Member of the House of Representatives
- In office 1977–1982
- Preceded by: Chandra Pillai
- Succeeded by: Satendra Nandan
- Constituency: Nasinu–Vunidawa Indo-Fijian Communal
- In office 1977
- Preceded by: K. S. Reddy
- Succeeded by: K. S. Reddy
- Constituency: South-Eastern Indo-Fijian National

Personal details
- Born: 1932 Nadi, Fiji
- Died: 27 March 1982 (aged 49) Suva, Fiji
- Party: National Federation Party

= Shiu Narayan Kanhai =

Shiu Narayan Kanhai (1932 – 27 March 1982) was an Indo-Fijian teacher, trade unionist and politician. He served as a member of the House of Representatives between 1977 and 1982.

==Biography==
Kanhai was born in 1932 in Nadi. After graduating from university, he worked as a teacher. He became headteacher of the Assemblies of God Primary School in 1962, and three years later he was appointed head of the Assemblies of God high school. He later became general secretary of the Fiji Teachers Union, and was a member of the World Confederation of Organizations of the Teaching Profession.

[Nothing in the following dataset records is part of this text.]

-- ==== Sys2Proof/Machine/TapGen.lean ====
section
/-! DEFINITION. The tap generator (40_configuration.md R124-R128): the exact tap h_i = raw[i] / Σ raw, raw the closed
form `rrc` of R125, rounded by P_TAP_ROUND.

The exact real is never approximated by a chosen number. Each real is held as an ENCLOSURE, two integers lo and hi with
lo ≤ x·2^p ≤ hi, every operation rounding outward; a tap word is stored only when both ends of its enclosure round to
that same word, and a finer precision p is tried otherwise. Every raw value is computed as π·rrc: a common factor of
all raw values cancels in raw[i] / Σ raw (DEDUCED, log 10). -/

namespace Sys2Proof.Machine

open Sys2Proof.Reference

/-- The reals x with lo ≤ x·2^p ≤ hi, for the precision p in use. -/
structure Enclosure where
  lo : Int
  hi : Int
deriving DecidableEq, Repr

/-- The smallest integer not below `n / d`, for `d > 0`. -/
def ceilDiv (n : Int) (d : Nat) : Int := -(-n / (d : Int))

/-- The enclosure of `n / d`. -/
def encRat (p : Nat) (n : Int) (d : Nat) : Enclosure := ⟨n * 2 ^ p / (d : Int), ceilDiv (n * 2 ^ p) d⟩

/-- x + y. -/
def encAdd (x y : Enclosure) : Enclosure := ⟨x.lo + y.lo, x.hi + y.hi⟩

/-- x - y. -/
def encSub (x y : Enclosure) : Enclosure := ⟨x.lo - y.hi, x.hi - y.lo⟩

/-- -x. -/
def encNeg (x : Enclosure) : Enclosure := ⟨-x.hi, -x.lo⟩

/-- x·(n/d), for `d > 0`. -/
def encScale (x : Enclosure) (n : Int) (d : Nat) : Enclosure :=
  if 0 ≤ n then ⟨x.lo * n / (d : Int), ceilDiv (x.hi * n) d⟩
  else ⟨x.hi * n / (d : Int), ceilDiv (x.lo * n) d⟩

/-- c·x, for an enclosure `c` of a real that is not negative (`0 ≤ c.lo`). -/
def encMulPos (p : Nat) (c x : Enclosure) : Enclosure :=
  ⟨(if 0 ≤ x.lo then c.lo * x.lo else c.hi * x.lo) / 2 ^ p,
    ceilDiv (if 0 ≤ x.hi then c.hi * x.hi else c.lo * x.hi) (2 ^ p)⟩

/-- arctan(1/m) from its alternating series, the sum of (-1)^j / (i·m^i) over i, i+2, i+4, …; `mi` is m^i. What follows
the last term used lies between 0 and the next term. -/
def encArctanInv (p m : Nat) : (fuel i mi : Nat) → Enclosure
  | 0, i, mi => ⟨0, ceilDiv (2 ^ p) (i * mi)⟩
  | fuel + 1, i, mi => encSub (encRat p 1 (i * mi)) (encArctanInv p m fuel (i + 2) (mi * (m * m)))

/-- π by Machin's formula, 16·arctan(1/5) - 4·arctan(1/239). -/
def encPi (p : Nat) : Enclosure :=
  encSub (encScale (encArctanInv p 5 (p / 4) 1 5) 16 1) (encScale (encArctanInv p 239 (p / 15 + 1) 1 239) 4 1)

/-- The alternating sum t - t·x²/((j+1)(j+2)) + …, each term the one before times x² over the next two integers, for
0 ≤ x ≤ 1: from t = x, j = 1 it is sin x, and from t = 1, j = 0 it is cos x. What follows the last term used lies
between 0 and the next term. -/
def encAlternating (p : Nat) (xx : Enclosure) : (fuel j : Nat) → (t : Enclosure) → Enclosure
  | 0, _, t => ⟨0, t.hi⟩
  | fuel + 1, j, t =>
    if t.hi ≤ 1 then ⟨0, t.hi⟩
    else encSub t (encAlternating p xx fuel (j + 2) (encScale (encMulPos p t xx) 1 ((j + 1) * (j + 2))))

/-- sin(π·m/d) for 0 ≤ m/d ≤ 1/2: the sine series up to π/4, the cosine series of the complement above it. -/
def encSinQuarter (p : Nat) (pi : Enclosure) (m d : Nat) : Enclosure :=
  if 4 * m ≤ d then
    let x := encScale pi m d
    encAlternating p (encMulPos p x x) (p / 8 + 8) 1 x
  else
    let x := encScale pi (d - 2 * m : Nat) (2 * d)
    encAlternating p (encMulPos p x x) (p / 8 + 8) 0 ⟨2 ^ p, 2 ^ p⟩

/-- sin(π·m/d) for 0 ≤ m/d ≤ 1. -/
def encSinHalf (p : Nat) (pi : Enclosure) (m d : Nat) : Enclosure :=
  if 2 * m ≤ d then encSinQuarter p pi m d else encSinQuarter p pi (d - m) d

/-- sin(π·n/d), the argument reduced exactly modulo 2π. -/
def encSinPi (p : Nat) (pi : Enclosure) (n d : Nat) : Enclosure :=
  let m := n % (2 * d)
  if d ≤ m then encNeg (encSinHalf p pi (m - d) d) else encSinHalf p pi m d

/-- cos(π·n/d) = sin(π·n/d + π/2). -/
def encCosPi (p : Nat) (pi : Enclosure) (n d : Nat) : Enclosure := encSinPi p pi (2 * n + d) (2 * d)

/-- π·rrc(i, S, α) for |i - 4S| = d and α = an/2^149, the three branches of 40_configuration.md R125 selected by exact
tests, with t = d/S (each branch is even in t). -/
def encRawTap (p : Nat) (pi : Enclosure) (sps an d : Nat) : Enclosure :=
  let one := 2 ^ 149
  let dd := sps * one
  let q := 4 * an * d
  if d = 0 then
    encAdd (encScale pi (one - an : Nat) one) (encRat p (4 * an : Nat) one)
  else if q = dd then
    let two : Enclosure := ⟨2 * 2 ^ p, 2 * 2 ^ p⟩
    let s := encMulPos p (encAdd pi two) (encSinPi p pi one (4 * an))
    let c := encMulPos p (encSub pi two) (encCosPi p pi one (4 * an))
    encScale (encMulPos p (encSinPi p pi 1 4) (encAdd s c)) an one
  else
    let s := encSinPi p pi (d * (one - an)) dd
    let c := encCosPi p pi (d * (one + an)) dd
    let num := encAdd s (encScale c q dd)
    if q < dd then encScale num (sps * (dd * dd) : Nat) (d * (dd * dd - q * q))
    else encScale num (-(sps * (dd * dd) : Nat)) (d * (q * q - dd * dd))

/-- The exact sum Σ raw over all N = 8S+1 taps, from the raw values at distances 0, 1, …, 4S from the centre. -/
def encSum : List Enclosure → Enclosure
  | [] => ⟨0, 0⟩
  | r :: rs => rs.foldl (fun acc x => encAdd acc (encAdd x x)) r

/-- RNE32 of `n / d`, for `d > 0`. -/
def rneRatio (n d : Int) : Word := rne32 (decide (n < 0)) n.natAbs d.natAbs

/-- RNE32 of the tap raw/sum, for `0 < sum.lo`, if this enclosure settles it: a raw value of exactly 0 has the zero
word, and one that may be 0 or not is left open. -/
def nearestTap (sum raw : Enclosure) : Option Word :=
  if raw.lo = 0 ∧ raw.hi = 0 then some zeroTapWord
  else if raw.lo ≤ 0 ∧ 0 ≤ raw.hi then none
  else
    let a := rneRatio raw.lo (if 0 ≤ raw.lo then sum.hi else sum.lo)
    let b := rneRatio raw.hi (if 0 ≤ raw.hi then sum.lo else sum.hi)
    if a = b then some a else none

/-- What one precision tells of a tap set. -/
inductive TapAttempt where
  /-- The exact sum of the raw values is 0 (40_configuration.md R126). -/
  | zeroSum
  /-- The sign of the sum is not settled. -/
  | undecided
  /-- The words at distances 0, 1, …, 4S from the centre, as far as they are settled. -/
  | words (ws : List (Option Word))
deriving DecidableEq, Repr

/-- The attempt on given raw values. -/
def tapAttemptOf (raws : List Enclosure) : TapAttempt :=
  let sum := encSum raws
  if 0 < sum.lo then .words (raws.map (nearestTap sum))
  else if sum.hi < 0 then .words (raws.map fun r => nearestTap (encNeg sum) (encNeg r))
  else if sum.lo = 0 ∧ sum.hi = 0 then .zeroSum
  else .undecided

/-- The attempt at precision p for α = an/2^149. -/
def tapAttempt (p sps an : Nat) : TapAttempt :=
  let pi := encPi p
  tapAttemptOf ((List.range (4 * sps + 1)).map (encRawTap p pi sps an))

/-- Fills the words one attempt left open from a finer one. -/
def mergeWords : List (Option Word) → List (Option Word) → List (Option Word)
  | [], new => new
  | old, [] => old
  | some w :: old, _ :: new => some w :: mergeWords old new
  | none :: old, v :: new => v :: mergeWords old new

/-- Tries finer and finer precisions until every word is settled. -/
def searchTaps (sps an : Nat) : (ps : List Nat) → (best : TapAttempt) → TapAttempt
  | [], best => best
  | p :: ps, best =>
    match tapAttempt p sps an with
    | .zeroSum => .zeroSum
    | .undecided => searchTaps sps an ps best
    | .words ws =>
      match best with
      | .words old =>
        if (mergeWords old ws).all Option.isSome then .words (mergeWords old ws)
        else searchTaps sps an ps (.words (mergeWords old ws))
      | .zeroSum => if ws.all Option.isSome then .words ws else searchTaps sps an ps (.words ws)
      | .undecided => if ws.all Option.isSome then .words ws else searchTaps sps an ps (.words ws)

/-- The precisions tried, in bits. -/
def tapPrecisions : List Nat := [96, 320, 1280]

/-- All that the exact arithmetic tells of the tap set of (S, ALPHA). -/
def tapFindings (sps : Nat) (alpha : Word) : TapAttempt :=
  searchTaps sps (f32Mag alpha) tapPrecisions .undecided

/-- The words found at distances 0, 1, …, 4S from the centre, as far as they are settled; none when the exact sum is 0
(40_configuration.md R126). A sum whose sign is not settled is tested as the real it is (log 11). -/
def settledWords (sps : Nat) (alpha : Word) : Option (List (Option Word)) :=
  match tapFindings sps alpha with
  | .zeroSum => none
  | .words ws => some ws
  | .undecided =>
    if realIsZero (Erased.mk (rrcSum sps (val alpha))) then none else some (List.replicate (4 * sps + 1) none)

/-- The words at distances d, d+1, …: one left open is RNE32 of the exact tap (40_configuration.md R127; log 11). -/
def fillOpen (sps : Nat) (alpha : Word) : (d : Nat) → List (Option Word) → List Word
  | _, [] => []
  | d, w :: ws => w.getD (nearestWordOf (exactTap sps alpha d)) :: fillOpen sps alpha (d + 1) ws

/-- The stored words at distances 0, 1, …, 4S from the centre, P_TAP_ROUND of the exact taps (40_configuration.md R127),
or none when the exact sum is 0 (R126). -/
def halfTaps (r : TapRound) (sps : Nat) (alpha : Word) : Option (List Word) :=
  (settledWords sps alpha).map fun ws =>
    match r with
    | .rne32 => fillOpen sps alpha 0 ws
    | .other n => (List.range (4 * sps + 1)).map fun d => tapRound (.other n) (exactTap sps alpha d)

/-- The tap set TAP[0 .. 8S] of (S, ALPHA), symmetric about TAP[4S] (40_configuration.md R124-R128); none when the exact
sum of the raw values is 0. -/
def tapSet (r : TapRound) (sps : Nat) (alpha : Word) : Option (List Word) :=
  (halfTaps r sps alpha).map fun half => half.reverse ++ half.tail

end Sys2Proof.Machine
end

He contested the 1966 elections to the Legislative Council as an independent candidate, finishing fourth in a field of six. In the March 1977 elections he stood as a National Federation Party (NFP) candidate in the South-Eastern Indo-Fijian national constituency and was elected to the House of Representatives after unseating the incumbent Alliance Party MP K. S. Reddy. When the NFP split, he joined the Dove faction and was re-elected in the Nasinu–Vunidawa Indo-Fijian communal constituency in the September 1977 elections.

He died in Suva in March 1982 after suffering a heart attack, survived by his wife Madhvi and their five children and three other children.